▶ Required work:
From the records below, extract only the lines running from the line with "timerTask addrTimerTasksStop data" to the line with "def execCallTimerInit (s", both lines included, reproducing them exactly.
*** Opening Records ***
theorem test_meets_RepliesDelivered_10 :
    ((Tests.pk 0x14 [] : Packet).op = 0x14) ∧ (payOk 0x14 (Tests.pk 0x14 [] : Packet).payload.length = true) ∧ ((Tests.flowS (Tests.flow 1)).jobTag ≠ 0) ∧ ((Tests.pk 0x14 [] : Packet).jobTag = (Tests.flowS (Tests.flow 1)).jobTag) ∧
    ((Tests.pk 0x15 (List.replicate 16 0) : Packet).op = 0x15) ∧ (payOk 0x15 (Tests.pk 0x15 (List.replicate 16 0) : Packet).payload.length = true) ∧ ((Tests.flowS (Tests.flow 1)).jobTag ≠ 0) ∧ ((Tests.pk 0x15 (List.replicate 16 0) : Packet).jobTag = (Tests.flowS (Tests.flow 1)).jobTag) ∧
    ((Tests.pk 0x13 [] : Packet).op = 0x13) ∧ ((Tests.pk 0x13 [] : Packet).payload = []) ∧ ((Tests.flowS { Tests.flow 1 with out := [⟨Tests.pk 1 [7], 0, .frag⟩] } : State).jobTag ≠ 0) ∧ ((Tests.pk 0x13 [] : Packet).jobTag = (Tests.flowS { Tests.flow 1 with out := [⟨Tests.pk 1 [7], 0, .frag⟩] } : State).jobTag) ∧ ((Tests.flowS { Tests.flow 1 with out := [⟨Tests.pk 1 [7], 0, .frag⟩] } : State).covered (0 : Fin 2) (Tests.pk 0x13 [] : Packet) = some (.flow (5 : Nat) (⟨Tests.pk 1 [7], 0, .frag⟩ : SentPkt))) := by decide +kernel

theorem test_meets_RepliesDelivered_11 :
    ((Tests.pk 0x13 [] : Packet).op = 0x13) ∧ ((Tests.pk 0x13 [] : Packet).payload = []) ∧ (((Tests.cktS (1 + 2 * 1 + 9 * 2 ^ 32)).setCkt 5 { Ckt.init with out := [⟨Tests.pk 8 [7], 0, .frag⟩] } : State).jobTag ≠ 0) ∧ ((Tests.pk 0x13 [] : Packet).jobTag = ((Tests.cktS (1 + 2 * 1 + 9 * 2 ^ 32)).setCkt 5 { Ckt.init with out := [⟨Tests.pk 8 [7], 0, .frag⟩] } : State).jobTag) ∧ (((Tests.cktS (1 + 2 * 1 + 9 * 2 ^ 32)).setCkt 5 { Ckt.init with out := [⟨Tests.pk 8 [7], 0, .frag⟩] } : State).covered (0 : Fin 2) (Tests.pk 0x13 [] : Packet) = some (.ckt (5 : Nat) (⟨Tests.pk 8 [7], 0, .frag⟩ : SentPkt))) ∧
    ((Tests.pk 0x13 [] : Packet).op = 0x13) ∧ ((Tests.pk 0x13 [] : Packet).payload = []) ∧ ((Tests.flowS (Tests.flow 1)).jobTag ≠ 0) ∧ ((Tests.pk 0x13 [] : Packet).jobTag = (Tests.flowS (Tests.flow 1)).jobTag) ∧ ((Tests.flowS (Tests.flow 1)).covered (0 : Fin 2) (Tests.pk 0x13 [] : Packet) = none) := by decide +kernel

theorem test_meets_RepliesDelivered_12 :
    (((.readRsp 0 (Tests.pk 0x10 [7]) [] : Instr) = .readRsp (0 : Fin 2) (Tests.pk 0x10 [7] : Packet) ([] : LineErrs) ∧ isOp 0x10 (Tests.pk 0x10 [7] : Packet) = true) ∨ ([] : LineErrs) = [] ∧ (((.readRsp 0 (Tests.pk 0x10 [7]) [] : Instr) = .atomicRsp (0 : Fin 2) (Tests.pk 0x10 [7] : Packet) ∧ isOp 0x11 (Tests.pk 0x10 [7] : Packet) = true) ∨ ((.readRsp 0 (Tests.pk 0x10 [7]) [] : Instr) = .ack (0 : Fin 2) (Tests.pk 0x10 [7] : Packet) ∧ isOp 0x12 (Tests.pk 0x10 [7] : Packet) = true) ∨
        ((.readRsp 0 (Tests.pk 0x10 [7]) [] : Instr) = .guestRsp (0 : Fin 2) (Tests.pk 0x10 [7] : Packet) (0 : Nat) ∧ isOp 0x16 (Tests.pk 0x10 [7] : Packet) = true))) ∧ ((Tests.flowS (Tests.flow 2)) = (Tests.flowS (Tests.flow 2)).findErrs ([] : LineErrs)) ∧ ((Tests.flowS (Tests.flow 2)).jobTag ≠ 0) ∧ ((Tests.pk 0x10 [7] : Packet).jobTag = (Tests.flowS (Tests.flow 2)).jobTag) ∧ (((Tests.flowS (Tests.flow 2)).flow (Tests.pk 0x10 [7] : Packet).ctx).expects (Tests.pk 0x10 [7] : Packet).srcFid = false ∨ (((Tests.flowS (Tests.flow 2)).flow (Tests.pk 0x10 [7] : Packet).ctx).kind = 3 ∧ (Tests.pk 0x10 [7] : Packet).op ≠ 0x12)) := by decide +kernel

theorem test_meets_RepliesDelivered_13 :
    (((.atomicRsp 0 (Tests.pk 0x11 (leBytes 8 7)) : Instr) = .readRsp (0 : Fin 2) (Tests.pk 0x11 (leBytes 8 7) : Packet) ([] : LineErrs) ∧ isOp 0x10 (Tests.pk 0x11 (leBytes 8 7) : Packet) = true) ∨ ([] : LineErrs) = [] ∧ (((.atomicRsp 0 (Tests.pk 0x11 (leBytes 8 7)) : Instr) = .atomicRsp (0 : Fin 2) (Tests.pk 0x11 (leBytes 8 7) : Packet) ∧ isOp 0x11 (Tests.pk 0x11 (leBytes 8 7) : Packet) = true) ∨ ((.atomicRsp 0 (Tests.pk 0x11 (leBytes 8 7)) : Instr) = .ack (0 : Fin 2) (Tests.pk 0x11 (leBytes 8 7) : Packet) ∧ isOp 0x12 (Tests.pk 0x11 (leBytes 8 7) : Packet) = true) ∨
        ((.atomicRsp 0 (Tests.pk 0x11 (leBytes 8 7)) : Instr) = .guestRsp (0 : Fin 2) (Tests.pk 0x11 (leBytes 8 7) : Packet) (0 : Nat) ∧ isOp 0x16 (Tests.pk 0x11 (leBytes 8 7) : Packet) = true))) ∧ ((Tests.flowS (Tests.flow 2)) = (Tests.flowS (Tests.flow 2)).findErrs ([] : LineErrs)) ∧ ((Tests.flowS (Tests.flow 2)).jobTag ≠ 0) ∧ ((Tests.pk 0x11 (leBytes 8 7) : Packet).jobTag = (Tests.flowS (Tests.flow 2)).jobTag) ∧ (((Tests.flowS (Tests.flow 2)).flow (Tests.pk 0x11 (leBytes 8 7) : Packet).ctx).expects (Tests.pk 0x11 (leBytes 8 7) : Packet).srcFid = false ∨ (((Tests.flowS (Tests.flow 2)).flow (Tests.pk 0x11 (leBytes 8 7) : Packet).ctx).kind = 3 ∧ (Tests.pk 0x11 (leBytes 8 7) : Packet).op ≠ 0x12)) := by decide +kernel

theorem test_meets_RepliesDelivered_14 :
    (((.ack 0 (Tests.pk 0x12 (List.replicate 48 0)) : Instr) = .readRsp (0 : Fin 2) (Tests.pk 0x12 (List.replicate 48 0) : Packet) ([] : LineErrs) ∧ isOp 0x10 (Tests.pk 0x12 (List.replicate 48 0) : Packet) = true) ∨ ([] : LineErrs) = [] ∧ (((.ack 0 (Tests.pk 0x12 (List.replicate 48 0)) : Instr) = .atomicRsp (0 : Fin 2) (Tests.pk 0x12 (List.replicate 48 0) : Packet) ∧ isOp 0x11 (Tests.pk 0x12 (List.replicate 48 0) : Packet) = true) ∨ ((.ack 0 (Tests.pk 0x12 (List.replicate 48 0)) : Instr) = .ack (0 : Fin 2) (Tests.pk 0x12 (List.replicate 48 0) : Packet) ∧ isOp 0x12 (Tests.pk 0x12 (List.replicate 48 0) : Packet) = true) ∨
        ((.ack 0 (Tests.pk 0x12 (List.replicate 48 0)) : Instr) = .guestRsp (0 : Fin 2) (Tests.pk 0x12 (List.replicate 48 0) : Packet) (0 : Nat) ∧ isOp 0x16 (Tests.pk 0x12 (List.replicate 48 0) : Packet) = true))) ∧ ((Tests.flowS (Tests.flow 2)) = (Tests.flowS (Tests.flow 2)).findErrs ([] : LineErrs)) ∧ ((Tests.flowS (Tests.flow 2)).jobTag ≠ 0) ∧ ((Tests.pk 0x12 (List.replicate 48 0) : Packet).jobTag = (Tests.flowS (Tests.flow 2)).jobTag) ∧ (((Tests.flowS (Tests.flow 2)).flow (Tests.pk 0x12 (List.replicate 48 0) : Packet).ctx).expects (Tests.pk 0x12 (List.replicate 48 0) : Packet).srcFid = false ∨ (((Tests.flowS (Tests.flow 2)).flow (Tests.pk 0x12 (List.replicate 48 0) : Packet).ctx).kind = 3 ∧ (Tests.pk 0x12 (List.replicate 48 0) : Packet).op ≠ 0x12)) := by decide +kernel
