-- ==== Sys2Proof/Machine/DelayTimer.lean ====
section
/-!
DEFINITION. The hardware timer (44_delay_timer.md): configuration writes, tasks, the compare register and event, `CALL timer_init`
and `CALL delay_ms`.
-/

namespace Sys2Proof.Machine

/-- A write to a timer configuration register: the timer must be stopped (R215), then the data word must be the block's (R99). -/
def timerConfigWrite (addr admitted data : Word) (stored : Timer) (s : State) : Result :=
  if s.timer.running then fail (.unadmitted ⟨.write, addr, data⟩ .configWhileTimerRuns) s
  else if data ≠ admitted then fail (.unadmitted ⟨.write, addr, data⟩ .value) s
  else .next ({ s with timer := stored }).advance

/-- A write to a timer task register: admitted in every timer state, with data 1 only (R100). -/
def timerTask (addr data : Word) (started : Timer) (s : State) : Result :=
  if data ≠ taskWord then fail (.unadmitted ⟨.write, addr, data⟩ .value) s
  else .next ({ s with timer := started }).advance

/-- `WR TIMER.MODE` (R205). -/
def execWrTimerMode (data : Word) (s : State) : Result :=
  timerConfigWrite addrTimerMode wordTimerMode data { s.timer with mode := data } s

/-- `WR TIMER.BITMODE` (R206). -/
def execWrTimerBitmode (data : Word) (s : State) : Result :=
  timerConfigWrite addrTimerBitmode wordTimerBitmode data { s.timer with bitmode := data } s

/-- `WR TIMER.PRESCALER` (R207). -/
def execWrTimerPrescaler (data : Word) (s : State) : Result :=
  timerConfigWrite addrTimerPrescaler wordTimerPrescaler data { s.timer with prescaler := data } s

/-- `TRIG TIMER.TASKS_CLEAR` (R208): the counter to 0; it sets no event. -/
def execTrigTimerClear (data : Word) (s : State) : Result :=
  timerTask addrTimerTasksClear data { s.timer with count := 0 } s

/-- `TRIG TIMER.TASKS_START` (R209). -/
def execTrigTimerStart (data : Word) (s : State) : Result :=
  timerTask addrTimerTasksStart data { s.timer with running := true } s

/-- `TRIG TIMER.TASKS_STOP` (R210). -/
def execTrigTimerStop (data : Word) (s : State) : Result :=
  timerTask addrTimerTasksStop data { s.timer with running := false } s

/-- `WR TIMER.CC0, t` (R211): any word; it sets no event. -/
def execWrTimerCc0 (t : Word) (s : State) : Result :=
  .next ({ s with timer := { s.timer with cc := t } }).advance

/-- `CLR TIMER.EVENTS_COMPARE0` (R213). -/
def execClrTimerCompare0 (data : Word) (s : State) : Result :=
  clearEvent addrTimerEventsCompare0 data { s with timer := { s.timer with eventsCompare0 := false } } s

/-- `RD TIMER.EVENTS_COMPARE0` (R214). -/
def execRdTimerCompare0 (s : State) : Result := readEvent .timerCompare0 s

/-- `CALL timer_init` (R220): the procedure's lines are the DRIVER's next steps. -/
def execCallTimerInit (s : State) : Result := .next (s.enter .timerInit)

/-- `CALL delay_ms(n)` (R221): the procedure's lines are the DRIVER's next steps. -/
def execCallDelayMs (n : Word) (s : State) : Result := .next (s.enter (.delayMs n))

end Sys2Proof.Machine
end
*** Closing Records ***
▶ Solution to this problem:
  timerTask addrTimerTasksStop data { s.timer with running := false } s

/-- `WR TIMER.CC0, t` (R211): any word; it sets no event. -/
def execWrTimerCc0 (t : Word) (s : State) : Result :=
  .next ({ s with timer := { s.timer with cc := t } }).advance

/-- `CLR TIMER.EVENTS_COMPARE0` (R213). -/
def execClrTimerCompare0 (data : Word) (s : State) : Result :=
  clearEvent addrTimerEventsCompare0 data { s with timer := { s.timer with eventsCompare0 := false } } s

/-- `RD TIMER.EVENTS_COMPARE0` (R214). -/
def execRdTimerCompare0 (s : State) : Result := readEvent .timerCompare0 s

/-- `CALL timer_init` (R220): the procedure's lines are the DRIVER's next steps. -/
def execCallTimerInit (s : State) : Result := .next (s.enter .timerInit)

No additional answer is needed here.